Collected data

*** Block opens ***

/-- R284 to R322: the instruction at the head of some bytes, with its length. Total on any bytes. -/
def decode (bs : List Byte) : Except DecodeError (Instr × Nat) :=
  match bs with
  | [] => .error .tooShort
  | first :: _ =>
    let n := instrLen first
    if bs.length < n then .error .tooShort
    else
      let v := beNat (bs.take n)
      let r : Except DecodeError Instr :=
        match n with
        | 4 => decodeWord first (expand4 (BitVec.ofNat 32 v))
        | 6 =>
          match expand6 (BitVec.ofNat 48 v) with
          | none => .error (.undefinedEncoding first)
          | some w => decodeWord first w
        | 8 =>
          match expand8 (BitVec.ofNat 64 v) with
          | none => .error (.undefinedEncoding first)
          | some w => decodeWord first w
        | 13 => decodeWord first (toIWord v)
        | 25 => decodeTree 1 (treeWord bs 0) (treeWord bs 1) 0 0
        | 37 => decodeTree 2 (treeWord bs 0) (treeWord bs 1) (treeWord bs 2) 0
        | 49 => decodeTree 3 (treeWord bs 0) (treeWord bs 1) (treeWord bs 2) (treeWord bs 3)
        | _ => .error (.undefinedEncoding first)
      match r with
      | .error e => .error e
      | .ok i => .ok (i, n)

/-- R289, R303 to R305: the internal word of an instruction that is one word. -/
def oneWord (bs : List Byte) : Option IWord :=
  let n := instrLen (bs.getD 0 0)
  let v := beNat (bs.take n)
  match n with
  | 4 => some (expand4 (BitVec.ofNat 32 v))
  | 6 => expand6 (BitVec.ofNat 48 v)
  | 8 => expand8 (BitVec.ofNat 64 v)
  | 13 => some (toIWord v)
  | _ => none

/-- R289, R303 to R307: the common fields of an instruction's first internal word. -/
def hdrOf (bs : List Byte) : Hdr :=
  let n := instrLen (bs.getD 0 0)
  let v := beNat (bs.take n)
  match n with
  | 4 => parseHdr (expand4 (BitVec.ofNat 32 v))
  | 6 => parseHdr ((expand6 (BitVec.ofNat 48 v)).getD 0)
  | 8 => parseHdr ((expand8 (BitVec.ofNat 64 v)).getD 0)
  | _ => parseHdr (treeWord bs 0)

/-! ### The encoder -/

/-- R294 to R322: the internal word of an instruction; `none` for trees and for steps of the device. -/
def encodeWord : Instr → Option IWord
  | .vadd h f => some (mkWord 0 0x000 h (packV3 f))
  | .vsub h f => some (mkWord 0 0x001 h (packV3 f))
  | .vmul h f => some (mkWord 0 0x002 h (packV3 f))
  | .vmulh h f => some (mkWord 0 0x003 h (packV3 f))
  | .vmulhu h f => some (mkWord 0 0x004 h (packV3 f))
  | .vmad h f => some (mkWord 0 0x005 h (packV3 f))
  | .vand h f => some (mkWord 0 0x006 h (packV3 f))
  | .vor h f => some (mkWord 0 0x007 h (packV3 f))
  | .vxor h f => some (mkWord 0 0x008 h (packV3 f))
  | .vnot h f => some (mkWord 0 0x009 h (packV3 f))
  | .vshl h f => some (mkWord 0 0x00A h (packV3 f))
  | .vshr h f => some (mkWord 0 0x00B h (packV3 f))
  | .vsar h f => some (mkWord 0 0x00C h (packV3 f))
  | .vmin h f => some (mkWord 0 0x00D h (packV3 f))
  | .vminu h f => some (mkWord 0 0x00E h (packV3 f))
  | .vmax h f => some (mkWord 0 0x00F h (packV3 f))
  | .vmaxu h f => some (mkWord 0 0x010 h (packV3 f))
  | .vabs h f => some (mkWord 0 0x011 h (packV3 f))
  | .vneg h f => some (mkWord 0 0x012 h (packV3 f))
  | .vmov h f => some (mkWord 0 0x013 h (packV3 f))
  | .vsel h f => some (mkWord 0 0x014 h (packV3 f))
  | .vcmp h f => some (mkWord 0 0x015 h (packV3 f))
  | .vpopc h f => some (mkWord 0 0x016 h (packV3 f))
  | .vclz h f => some (mkWord 0 0x017 h (packV3 f))
  | .vfadd h f => some (mkWord 0 0x018 h (packV3 f))
  | .vfsub h f => some (mkWord 0 0x019 h (packV3 f))
  | .vfmul h f => some (mkWord 0 0x01A h (packV3 f))
  | .vfma h f => some (mkWord 0 0x01B h (packV3 f))
  | .vfmin h f => some (mkWord 0 0x01C h (packV3 f))
  | .vfmax h f => some (mkWord 0 0x01D h (packV3 f))
  | .vfneg h f => some (mkWord 0 0x01E h (packV3 f))
  | .vfabs h f => some (mkWord 0 0x01F h (packV3 f))
  | .vfcmp h f => some (mkWord 0 0x020 h (packV3 f))
  | .vfclass h f => some (mkWord 0 0x021 h (packV3 f))
  | .vfrnd h f => some (mkWord 0 0x022 h (packV3 f))
  | .vfdiv h f => some (mkWord 0 0x023 h (packV3 f))
  | .vexp2 h f => some (mkWord 0 0x024 h (packV3 f))
  | .vlog2 h f => some (mkWord 0 0x025 h (packV3 f))
  | .vrcp h f => some (mkWord 0 0x026 h (packV3 f))
  | .vrsq h f => some (mkWord 0 0x027 h (packV3 f))
  | .vsqrt h f => some (mkWord 0 0x028 h (packV3 f))
  | .vsinpi h f => some (mkWord 0 0x029 h (packV3 f))
  | .vcospi h f => some (mkWord 0 0x02A h (packV3 f))
  | .vtanh h f => some (mkWord 0 0x02B h (packV3 f))
  | .vsigm h f => some (mkWord 0 0x02C h (packV3 f))
  | .vcvt h f => some (mkWord 0 0x02D h (packV3 f))
  | .vshuf h f => some (mkWord 0 0x02E h (packV3 f))
  | .vbcast h f => some (mkWord 0 0x02F h (packV3 f))
  | .vlaneid h f => some (mkWord 0 0x030 h (packV3 f))
  | .vballot h f => some (mkWord 0 0x031 h (packV3 f))
  | .vany h f => some (mkWord 0 0x032 h (packV3 f))
  | .vall h f => some (mkWord 0 0x033 h (packV3 f))
  | .vred h f => some (mkWord 0 0x034 h (packV3 f))
  | .vscan h f => some (mkWord 0 0x035 h (packV3 f))
  | .vfred h f => some (mkWord 0 0x036 h (packV3 f))
  | .vfscan h f => some (mkWord 0 0x037 h (packV3 f))
  | .vcvtbsPack h f => some (mkWord 0 0x038 h (packV3 f))
  | .vcvtbsUnpack h f => some (mkWord 0 0x039 h (packV3 f))
  | .vaddImm h f => some (mkWord 1 0x000 h (packVI f))
  | .vmulImm h f => some (mkWord 1 0x001 h (packVI f))
  | .vandImm h f => some (mkWord 1 0x002 h (packVI f))
  | .vorImm h f => some (mkWord 1 0x003 h (packVI f))
  | .vxorImm h f => some (mkWord 1 0x004 h (packVI f))
  | .vshlImm h f => some (mkWord 1 0x005 h (packVI f))
  | .vshrImm h f => some (mkWord 1 0x006 h (packVI f))
  | .vsarImm h f => some (mkWord 1 0x007 h (packVI f))
  | .vminImm h f => some (mkWord 1 0x008 h (packVI f))
  | .vminuImm h f => some (mkWord 1 0x009 h (packVI f))
  | .vmaxImm h f => some (mkWord 1 0x00A h (packVI f))
  | .vmaxuImm h f => some (mkWord 1 0x00B h (packVI f))
  | .vcmpImm h f => some (mkWord 1 0x00C h (packVI f))
  | .vmovImm h f => some (mkWord 1 0x00D h (packVI f))
  | .vfaddImm h f => some (mkWord 1 0x040 h (packVI f))
  | .vfmulImm h f => some (mkWord 1 0x041 h (packVI f))
  | .vfminImm h f => some (mkWord 1 0x042 h (packVI f))
  | .vfmaxImm h f => some (mkWord 1 0x043 h (packVI f))
  | .vfcmpImm h f => some (mkWord 1 0x044 h (packVI f))
  | .vmovFloatImm h f => some (mkWord 1 0x045 h (packVI f))
  | .sadd h f => some (mkWord 2 0x000 h (packS f))
  | .ssub h f => some (mkWord 2 0x001 h (packS f))
  | .smul h f => some (mkWord 2 0x002 h (packS f))
  | .smulh h f => some (mkWord 2 0x003 h (packS f))
  | .smulhu h f => some (mkWord 2 0x004 h (packS f))
  | .sdiv h f => some (mkWord 2 0x005 h (packS f))
  | .sdivu h f => some (mkWord 2 0x006 h (packS f))
  | .srem h f => some (mkWord 2 0x007 h (packS f))
  | .sremu h f => some (mkWord 2 0x008 h (packS f))
  | .sand h f => some (mkWord 2 0x009 h (packS f))
  | .sor h f => some (mkWord 2 0x00A h (packS f))
  | .sxor h f => some (mkWord 2 0x00B h (packS f))
  | .snot h f => some (mkWord 2 0x00C h (packS f))
  | .sshl h f => some (mkWord 2 0x00D h (packS f))
  | .sshr h f => some (mkWord 2 0x00E h (packS f))
  | .ssar h f => some (mkWord 2 0x00F h (packS f))
  | .smin h f => some (mkWord 2 0x010 h (packS f))
  | .sminu h f => some (mkWord 2 0x011 h (packS f))
  | .smax h f => some (mkWord 2 0x012 h (packS f))
  | .smaxu h f => some (mkWord 2 0x013 h (packS f))
  | .scmp h f => some (mkWord 2 0x014 h (packS f))
  | .ssel h f => some (mkWord 2 0x015 h (packS f))
  | .smov h f => some (mkWord 2 0x016 h (packS f))
  | .smovlo h f => some (mkWord 2 0x017 h (packS f))
  | .smovhi h f => some (mkWord 2 0x018 h (packS f))
  | .sbfx h f => some (mkWord 2 0x019 h (packS f))
  | .sbfi h f => some (mkWord 2 0x01A h (packS f))
  | .sclz h f => some (mkWord 2 0x01B h (packS f))
  | .spopc h f => some (mkWord 2 0x01C h (packS f))
  | .slea h f => some (mkWord 2 0x01D h (packS f))
  | .srd h f => some (mkWord 2 0x01E h (packS f))
  | .reggrow h f => some (mkWord 2 0x080 h (packS f))
  | .regshrink h f => some (mkWord 2 0x081 h (packS f))
  | .batget h f => some (mkWord 2 0x082 h (packS f))
  | .batpass h f => some (mkWord 2 0x083 h (packS f))
  | .tskget h f => some (mkWord 2 0x084 h (packS f))
  | .prog h f => some (mkWord 2 0x085 h (packS f))
  | .yieldt h f => some (mkWord 2 0x086 h (packS f))
  | .pair h f => some (mkWord 3 (f.sop ++ f.vop) h (packPR f))
  | .ld h f => some (mkWord 4 0x000 h (packM f))
  | .st h f => some (mkWord 4 0x001 h (packM f))
  | .sld h f => some (mkWord 4 0x002 h (packM f))
  | .sst h f => some (mkWord 4 0x003 h (packM f))
  | .atomAdd h f => some (mkWord 4 0x004 h (packM f))
  | .atomMin h f => some (mkWord 4 0x005 h (packM f))
  | .atomMinu h f => some (mkWord 4 0x006 h (packM f))
  | .atomMax h f => some (mkWord 4 0x007 h (packM f))
  | .atomMaxu h f => some (mkWord 4 0x008 h (packM f))
  | .atomAnd h f => some (mkWord 4 0x009 h (packM f))
  | .atomOr h f => some (mkWord 4 0x00A h (packM f))
  | .atomXor h f => some (mkWord 4 0x00B h (packM f))
  | .atomExch h f => some (mkWord 4 0x00C h (packM f))
  | .atomCas h f => some (mkWord 4 0x00D h (packM f))
  | .atomFadd h f => some (mkWord 4 0x00E h (packM f))
  | .atomFmin h f => some (mkWord 4 0x00F h (packM f))
  | .atomFmax h f => some (mkWord 4 0x010 h (packM f))
  | .ctradd h f => some (mkWord 4 0x011 h (packM f))
  | .ctrwait h f => some (mkWord 4 0x012 h (packM f))
  | .ctrrd h f => some (mkWord 4 0x013 h (packM f))
  | .qpush h f => some (mkWord 4 0x014 h (packM f))
  | .qpop h f => some (mkWord 4 0x015 h (packM f))
  | .waitk h f => some (mkWord 4 0x016 h (packM f))
  | .pf h f => some (mkWord 4 0x017 h (packM f))
  | .fence h f => some (mkWord 4 0x018 h (packM f))
  | .cpaG2S h f => some (mkWord 4 0x080 h (packCP f))
  | .cpaS2G h f => some (mkWord 4 0x081 h (packCP f))
  | .cpaG2G h f => some (mkWord 4 0x082 h (packCP f))
  | .cpaS2S h f => some (mkWord 4 0x083 h (packCP f))
  | .cpavGlobal h f => some (mkWord 4 0x084 h (packCP f))
  | .cpavScratchpad h f => some (mkWord 4 0x085 h (packCP f))
  | .cptG2S h f => some (mkWord 4 0x086 h (packCP f))
  | .cptS2G h f => some (mkWord 4 0x087 h (packCP f))
  | .cpmGlobal h f => some (mkWord 4 0x088 h (packCP f))
  | .cpmScratchpad h f => some (mkWord 4 0x089 h (packCP f))
  | .nop h f => some (mkWord 5 0x000 h (packC f))
  | .bra h f => some (mkWord 5 0x001 h (packC f))
  | .brq h f => some (mkWord 5 0x002 h (packC f))
  | .jmp h f => some (mkWord 5 0x003 h (packC f))
  | .jmpv h f => some (mkWord 5 0x004 h (packC f))
  | .call h f => some (mkWord 5 0x005 h (packC f))
  | .calli h f => some (mkWord 5 0x006 h (packC f))
  | .ret h f => some (mkWord 5 0x007 h (packC f))
  | .exitWord h f => some (mkWord 5 0x008 h (packC f))
  | .trapWord h f => some (mkWord 5 0x009 h (packC f))
  | .syscall h f => some (mkWord 5 0x00A h (packC f))
  | .bkpt h f => some (mkWord 5 0x00B h (packC f))
  | .runend h f => some (mkWord 5 0x00C h (packC f))
  | .tree _ _ => none
  | .mma h f => some (mkWord 8 0x000 h (packX f))
  | .maccld h f => some (mkWord 8 0x001 h (packX f))
  | .maccst h f => some (mkWord 8 0x002 h (packX f))
  | .mcvt h f => some (mkWord 8 0x003 h (packX f))
  | .shpset h f => some (mkWord 8 0x004 h (packX f))
  | .smooth h f => some (mkWord 8 0x005 h (packX f))
  | .ttq h f => some (mkWord 8 0x006 h (packX f))
  | .ttwait h f => some (mkWord 8 0x007 h (packX f))
  | .nzscan h f => some (mkWord 8 0x008 h (packX f))
  | .coll h f => some (mkWord 8 0x009 h (packX f))
  | .collw h f => some (mkWord 8 0x00A h (packX f))
  | .crfcfg h f => some (mkWord 8 0x010 h (packX f))
  | .crfroute h f => some (mkWord 8 0x011 h (packX f))
  | .crfdep h f => some (mkWord 8 0x012 h (packX f))
  | .crfstat h f => some (mkWord 8 0x013 h (packX f))
  | .crfdrop h f => some (mkWord 8 0x014 h (packX f))
  | .sfaload h f => some (mkWord 8 0x018 h (packX f))
  | .sfaclamp h f => some (mkWord 8 0x019 h (packX f))
  | .sfaseed h f => some (mkWord 8 0x01A h (packX f))
  | .sfasweep h f => some (mkWord 8 0x01B h (packX f))
  | .sfaread h f => some (mkWord 8 0x01C h (packX f))
  | .sfastat h f => some (mkWord 8 0x01D h (packX f))
  | .trapret h f => some (mkWord 9 0x000 h (packY f))
  | .ctlrd h f => some (mkWord 9 0x001 h (packY f))
  | .ctlwr h f => some (mkWord 9 0x002 h (packY f))
  | .sigrd h f => some (mkWord 9 0x003 h (packY f))
  | .smpctl h f => some (mkWord 9 0x004 h (packY f))
  | .tlbinv h f => some (mkWord 9 0x005 h (packY f))
  | .tlbinvall h f => some (mkWord 9 0x006 h (packY f))
  | .cwb h f => some (mkWord 9 0x007 h (packY f))
  | .cinv h f => some (mkWord 9 0x008 h (packY f))
  | .halt h f => some (mkWord 9 0x009 h (packY f))
  | .strict h f => some (mkWord 9 0x00A h (packY f))
  | .pwrOkHigh | .perstNDeassert | .railFault | .powerDown | .thermalHold | .thermalTrip | .thermalEvent
  | .svbNak | .voltageSettled | .frequencyStepEnd | .ident | .stateCode | .tmax | .pwr | .pwrRefresh
  | .clmask | .alertReg | .smbUnknownCode | .portEnable | .portDisable | .portModeSet | .portTrained
  | .dataFlitReceive | .ackFlitReceive | .replayRequest | .ackTimer | .retrainDone | .streamFlitReceive
  | .streamEntryWrite | .bootVerify | .configRequest | .rcvgo | .getVersion | .getCapabilities
  | .negotiateAlgorithms | .getDigests | .getCertificate | .challenge | .getMeasurements
  | .spdmUnsupportedRequest | .create | .modify | .start | .stop | .partitionStopped | .delete | .setwin
  | .query | .mailboxUnknownCmd | .getInfo | .setRoot | .setTrapHart | .setWbase | .getBlkacc
  | .sbiUnknownFunction | .bar4Read | .bar4Write | .registerWrite | .w1cClear | .queueEnable | .queueDisable
  | .doorbell | .launchRecordConsume | .gridEnd | .dispatchDecision | .indexOrderEviction | .restoreComplete
  | .taskSplit | .preempt | .releaseHeld | .preemptEstimate | .drainDeadline | .saveComplete | .opclsWrite
  | .poolReassign | .boostRefill | .runStart | .longLatencyResult | .trapRecord | .senioritySave | .frost
  | .thaw | .barometerTick | .stallSample | .draftTick | .draftStop | .draftAbandon | .draftRelease
  | .copyLanding | .multicastDelivery | .remoteAccess | .cpavCommit | .tlbWalk | .atomicExecute
  | .sideLogRetry | .atomicTokenPass | .sfaLoadRun | .sfaClampRun | .sfaSeedRun | .sfaColourStep
  | .sfaReadRun | .depositArrival | .depositLanded | .slotDeadline | .softError | .ckpt0Go | .trapRingSet
  | .dbgselGo | .traceArm | .samplingEnable | .sampleRecord | .hangCheck | .icacheFill | .runendExpiry
  | .matrixEngineExec | .macroOp | .nzsRun | .collFlitArrival | .collStepTimeout | .collResultTimeout
  | .qpushSlotWrite | .qpopEntryCopy | .thermalHoldEnd => none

*** Block closes ***

=== EXERCISE INSTRUCTIONS ===
Keeping every character as it is, restate the lines above that run from the line with "0x00A h (packC f))" through the line with "0x002 h (packX f))", both included, and nothing else.

=== REPLY ===
  | .syscall h f => some (mkWord 5 0x00A h (packC f))
  | .bkpt h f => some (mkWord 5 0x00B h (packC f))
  | .runend h f => some (mkWord 5 0x00C h (packC f))
  | .tree _ _ => none
  | .mma h f => some (mkWord 8 0x000 h (packX f))
  | .maccld h f => some (mkWord 8 0x001 h (packX f))
  | .maccst h f => some (mkWord 8 0x002 h (packX f))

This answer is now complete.